Last Update: March 4, 2010, October 16, 2011.



The Figure 2 plot (shown below) displays the Simulated Bit Error Rate (BER) results for Convolutional Coded, Block Coded, and UnCoded cases where simulated Discrete MultiTone Modulation (DMT) Signaling occurs over a Non-Distorting, UnRestricted Bandwidth MultiCarrier/MultiChannel (MC).

If one compares Figure 1 (shown below or on the 'Nolta Simulated Systems Introduction' webpage) to Figure 2, one can readily see the effects of a bandwidth-limited MC on BER Performance as follows:

1) For UnCoded DMT, increasing the Eb/N0 has little effect in decreasing BER;

2) At low Eb/N0 and for UnCoded and Coded DMT, there is a order of magnitude difference in BER, i.e., loss in BER Performance; and

3) At high Eb/N0 and for UnCoded and Coded DMT, the BER spread increases dramatically.

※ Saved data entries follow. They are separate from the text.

-- ==== Sys2Proof/Laws/Memory.lean ====
section
/-! SUPPORT. Laws of the memory: reading after writing, and the canonical form (Memory.wf) that every memory operation
keeps. -/

namespace Sys2Proof.Machine

/-! ### The canonical form -/

theorem Memory.wf_iff (m : List Host.Cell) :
    Memory.wf m = true ↔ m.Pairwise (fun x y => x.1 < y.1) ∧ ∀ c ∈ m, c.2 ≠ 0 := by
  simp [Memory.wf]

theorem Memory.wf_nil : Memory.wf [] = true := by simp [Memory.wf_iff]

theorem Memory.wf_filter {m : List Host.Cell} (p : Host.Cell → Bool) (h : Memory.wf m = true) :
    Memory.wf (m.filter p) = true := by
  rw [Memory.wf_iff] at h ⊢
  exact ⟨h.1.filter p, fun c hc => h.2 c (List.mem_filter.1 hc).1⟩

/-- The cells of bytes lie from their first place on, in order, none of them zero. -/
theorem Memory.mem_cells {a : Nat} {bs : List Byte} {c : Host.Cell} (h : c ∈ Memory.cells a bs) :
    a ≤ c.1 ∧ c.1 < a + bs.length ∧ c.2 ≠ 0 := by
  induction bs generalizing a with
  | nil => simp [Memory.cells] at h
  | cons b bs ih =>
    rw [Memory.cells] at h
    split at h
    · have := ih h; simp only [List.length_cons]; exact ⟨by omega, by omega, this.2.2⟩
    · rcases List.mem_cons.1 h with rfl | h
      · simp only [List.length_cons]; exact ⟨by omega, by omega, by assumption⟩
      · have := ih h; simp only [List.length_cons]; exact ⟨by omega, by omega, this.2.2⟩

theorem Memory.pairwise_cells (a : Nat) (bs : List Byte) :
    (Memory.cells a bs).Pairwise fun x y => x.1 < y.1 := by
  induction bs generalizing a with
  | nil => simp [Memory.cells]
  | cons b bs ih =>
    rw [Memory.cells]
    split
    · exact ih _
    · exact List.pairwise_cons.2 ⟨fun c hc => by have := Memory.mem_cells hc; simp only; omega, ih _⟩

/-- A write keeps the canonical form. -/
theorem Memory.wf_put {m : List Host.Cell} (a : Nat) (bs : List Byte) (h : Memory.wf m = true) :
    Memory.wf (Memory.put m a bs) = true := by
  rw [Memory.wf_iff] at h ⊢
  refine ⟨?_, ?_⟩
  · refine List.pairwise_append.2 ⟨h.1.filter _, List.pairwise_append.2 ⟨Memory.pairwise_cells a bs, h.1.filter _, ?_⟩, ?_⟩
    · intro x hx y hy
      have := Memory.mem_cells hx
      have := of_decide_eq_true (List.mem_filter.1 hy).2
      omega
    · intro x hx y hy
      have hx := of_decide_eq_true (List.mem_filter.1 hx).2
      rcases List.mem_append.1 hy with hy | hy
      · have := Memory.mem_cells hy; omega
      · have := of_decide_eq_true (List.mem_filter.1 hy).2; omega
  · intro c hc
    rcases List.mem_append.1 hc with hc | hc
    · exact h.2 c (List.mem_filter.1 hc).1
    · rcases List.mem_append.1 hc with hc | hc
      · exact (Memory.mem_cells hc).2.2
      · exact h.2 c (List.mem_filter.1 hc).1

/-- Clearing keeps the canonical form. -/
theorem Memory.wf_clear {m : List Host.Cell} (a n : Nat) (h : Memory.wf m = true) :
    Memory.wf (Memory.clear m a n) = true := by
  rw [Memory.wf_iff] at h ⊢
  refine ⟨List.pairwise_append.2 ⟨h.1.filter _, h.1.filter _, ?_⟩, ?_⟩
  · intro x hx y hy
    have := of_decide_eq_true (List.mem_filter.1 hx).2
    have := of_decide_eq_true (List.mem_filter.1 hy).2
    omega
  · intro c hc
    rcases List.mem_append.1 hc with hc | hc <;> exact h.2 c (List.mem_filter.1 hc).1

/-! ### Reading after writing -/

theorem Memory.read_append (m n : List Host.Cell) (k : Nat) :
    Memory.read (m ++ n) k = if m.any (fun c => decide (c.1 = k)) then Memory.read m k else Memory.read n k := by
  induction m with
  | nil => simp
  | cons c m ih =>
    rw [List.cons_append, Memory.read, Memory.read, ih]
    by_cases hk : k = c.1
    · simp [hk]
    · simp [hk, Ne.symm hk]

theorem Memory.read_none {m : List Host.Cell} {k : Nat} (h : ∀ c ∈ m, c.1 ≠ k) : Memory.read m k = 0 := by
  induction m with
  | nil => rfl
  | cons c m ih =>
    rw [Memory.read, if_neg (h c (by simp)).symm, ih fun d hd => h d (by simp [hd])]

theorem Memory.read_filter (p : Nat → Bool) (m : List Host.Cell) (k : Nat) :
    Memory.read (m.filter fun c => p c.1) k = if p k then Memory.read m k else 0 := by
  induction m with
  | nil => simp [Memory.read]
  | cons c m ih =>
    rw [List.filter_cons]
    by_cases hp : p c.1 <;> by_cases hk : k = c.1
    · simp [hp, hk, Memory.read]
    · simp [hp, hk, Memory.read, ih]
    · have : ¬ p k = true := hk ▸ hp
      rw [if_neg hp, ih, if_neg this, if_neg this]
    · simp [hp, hk, Memory.read, ih]

theorem Memory.read_cells (a : Nat) (bs : List Byte) (k : Nat) :
    Memory.read (Memory.cells a bs) k = if a ≤ k then bs.getD (k - a) 0 else 0 := by
  induction bs generalizing a with
  | nil => simp [Memory.cells, Memory.read]
  | cons b bs ih =>
    rw [Memory.cells]
    by_cases hb : b = 0
    · rw [if_pos hb, ih]
      rcases Nat.lt_trichotomy k a with h | h | h
      · simp [show ¬ a + 1 ≤ k by omega, show ¬ a ≤ k by omega]
      · subst h; simp [hb, show ¬ k + 1 ≤ k by omega]
      · simp [show a + 1 ≤ k by omega, show a ≤ k by omega, show k - a = (k - (a + 1)) + 1 by omega]
    · rw [if_neg hb, Memory.read, ih]
      rcases Nat.lt_trichotomy k a with h | h | h
      · simp [show ¬ a + 1 ≤ k by omega, show ¬ a ≤ k by omega, show k ≠ a by omega]
      · subst h; simp
      · simp [show a + 1 ≤ k by omega, show a ≤ k by omega, show k ≠ a by omega, show k - a = (k - (a + 1)) + 1 by omega]

/-- What a read gives after a write: the written byte inside the range, the old one outside. -/
theorem Memory.read_put (m : List Host.Cell) (a : Nat) (bs : List Byte) (k : Nat) :
    Memory.read (Memory.put m a bs) k = if a ≤ k ∧ k < a + bs.length then bs.getD (k - a) 0 else Memory.read m k := by
  rw [Memory.put, Memory.read_append, Memory.read_append]
  have e1 : Memory.read (m.filter fun c => decide (c.1 < a)) k = if k < a then Memory.read m k else 0 := by
    simpa using Memory.read_filter (fun x => decide (x < a)) m k
  have e2 : Memory.read (m.filter fun c => decide (a + bs.length ≤ c.1)) k
      = if a + bs.length ≤ k then Memory.read m k else 0 := by
    simpa using Memory.read_filter (fun x => decide (a + bs.length ≤ x)) m k
  have anyOf : ∀ l : List Host.Cell, l.any (fun c => decide (c.1 = k)) = false → Memory.read l k = 0 := by
    intro l hl
    exact Memory.read_none (by simpa using hl)
  rw [e1, e2, Memory.read_cells]
  rcases Nat.lt_or_ge k a with h | h
  · simp only [show k < a from h, show ¬ a ≤ k by omega, show ¬ a + bs.length ≤ k by omega, false_and, if_true, if_false]
    split
    · rfl
    · rename_i hl
      have := anyOf _ (Bool.eq_false_iff.2 hl)
      rw [e1, if_pos h] at this
      rw [this]; split <;> rfl
  · have hno : (m.filter fun c => decide (c.1 < a)).any (fun c => decide (c.1 = k)) = false := by
      simp only [List.any_eq_false, decide_eq_true_eq]
      intro c hc hk
      have := of_decide_eq_true (List.mem_filter.1 hc).2
      omega
    rw [hno]
    simp only [Bool.false_eq_true, if_false, h, true_and, if_true]
    rcases Nat.lt_or_ge k (a + bs.length) with h2 | h2
    · simp only [h2, if_true, show ¬ a + bs.length ≤ k by omega, if_false]
      split
      · rfl
      · rename_i hl
        have := anyOf _ (Bool.eq_false_iff.2 hl)
        rw [Memory.read_cells, if_pos h] at this
        exact this.symm
    · have hnc : (Memory.cells a bs).any (fun c => decide (c.1 = k)) = false := by
        simp only [List.any_eq_false, decide_eq_true_eq]
        intro c hc hk
        have := Memory.mem_cells hc
        omega
      rw [hnc]
      simp [h2, show ¬ k < a + bs.length by omega]

/-- What a read gives after a clearing. -/
theorem Memory.read_clear (m : List Host.Cell) (a n k : Nat) :
    Memory.read (Memory.clear m a n) k = if a ≤ k ∧ k < a + n then 0 else Memory.read m k := by
  rw [Memory.clear, Memory.read_append]
  have e1 : Memory.read (m.filter fun c => decide (c.1 < a)) k = if k < a then Memory.read m k else 0 := by
    simpa using Memory.read_filter (fun x => decide (x < a)) m k
  have e2 : Memory.read (m.filter fun c => decide (a + n ≤ c.1)) k = if a + n ≤ k then Memory.read m k else 0 := by
    simpa using Memory.read_filter (fun x => decide (a + n ≤ x)) m k
  rw [e1, e2]
  split
  · rename_i h
    obtain ⟨c, hc, hk⟩ := List.any_eq_true.1 h
    have := of_decide_eq_true (List.mem_filter.1 hc).2
    have := of_decide_eq_true hk
    simp [show k < a by omega, show ¬ a ≤ k by omega]
  · rename_i h
    rcases Nat.lt_or_ge k a with h2 | h2
    · have h0 : Memory.read (m.filter fun c => decide (c.1 < a)) k = 0 :=
        Memory.read_none fun c hc hk => h (List.any_eq_true.2 ⟨c, hc, by simpa using hk⟩)
      rw [e1, if_pos h2] at h0
      simp [h0, show ¬ a ≤ k by omega]
    · rcases Nat.lt_or_ge k (a + n) with h3 | h3
      · simp [h2, h3, show ¬ a + n ≤ k by omega]
      · simp [h3, show ¬ k < a + n by omega]

/-- Memories in the canonical form that read the same are the same. -/
theorem Memory.ext_read {m n : List Host.Cell} (hm : Memory.wf m = true) (hn : Memory.wf n = true)
    (h : ∀ k, Memory.read m k = Memory.read n k) : m = n := by
  rw [Memory.wf_iff] at hm hn
  have low : ∀ (l : List Host.Cell) (c : Host.Cell), (c :: l).Pairwise (fun x y => x.1 < y.1) →
      ∀ k, k ≤ c.1 → Memory.read l k = 0 := fun l c hp k hk =>
    Memory.read_none fun d hd e => by have := (List.pairwise_cons.1 hp).1 d hd; omega
  induction m generalizing n with
  | nil =>
    cases n with
    | nil => rfl
    | cons c n =>
      have := h c.1
      rw [Memory.read, Memory.read, if_pos rfl] at this
      exact absurd this.symm (hn.2 c (by simp))
  | cons c m ih =>
    cases n with
    | nil =>
      have := h c.1
      rw [Memory.read, Memory.read, if_pos rfl] at this
      exact absurd this (hm.2 c (by simp))
    | cons d n =>
      have hc := h c.1
      have hd := h d.1
      rw [Memory.read, if_pos rfl, Memory.read] at hc
      rw [Memory.read, Memory.read, if_pos rfl] at hd
      have hcd : c.1 = d.1 := by
        rcases Nat.lt_trichotomy c.1 d.1 with hlt | he | hlt
        · rw [if_neg (by omega), low n d hn.1 c.1 (by omega)] at hc
          exact absurd hc (hm.2 c (by simp))
        · exact he
        · rw [if_neg (by omega), low m c hm.1 d.1 (by omega)] at hd
          exact absurd hd.symm (hn.2 d (by simp))
      rw [if_pos hcd] at hc
      have hcd' : c = d := Prod.ext hcd hc
      subst hcd'
      rw [ih (n := n) ⟨(List.pairwise_cons.1 hm.1).2, fun x hx => hm.2 x (by simp [hx])⟩
        ⟨(List.pairwise_cons.1 hn.1).2, fun x hx => hn.2 x (by simp [hx])⟩]
      intro k
      have hk := h k
      rw [Memory.read, Memory.read] at hk
      by_cases e : k = c.1
      · rw [low m c hm.1 k (by omega), low n c hn.1 k (by omega)]
      · rwa [if_neg e, if_neg e] at hk

end Sys2Proof.Machine
end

Figure 2. Bit Error Probability for Coded and UnCoded DMT Signaling over
          Non-Distorting, UnRestricted Bandwidth MultiCarrier/MultiChannel (MC)
          with Additive White Gaussian Noise (AWGN): 
          r = 1/6, K = 4, [63,51,60,63] Best Non-Recursive Convolutional Code 
          and Viterbi Algorithm Decoder;
          L = 3, N = 6, [3,5,6] Systematic Block Code and Likelihood Block
          Decoder;
          3-MC, {l} = [2,2,2]: Gray Coded QPSK, 4-PAM and 4-QAM,
          SNRb: Eb/N0, QPSK = Eb/N0, 4-PAM = Eb/N0, 4-QAM;
          Non-Distorting, UnRestricted Bandwidth MC.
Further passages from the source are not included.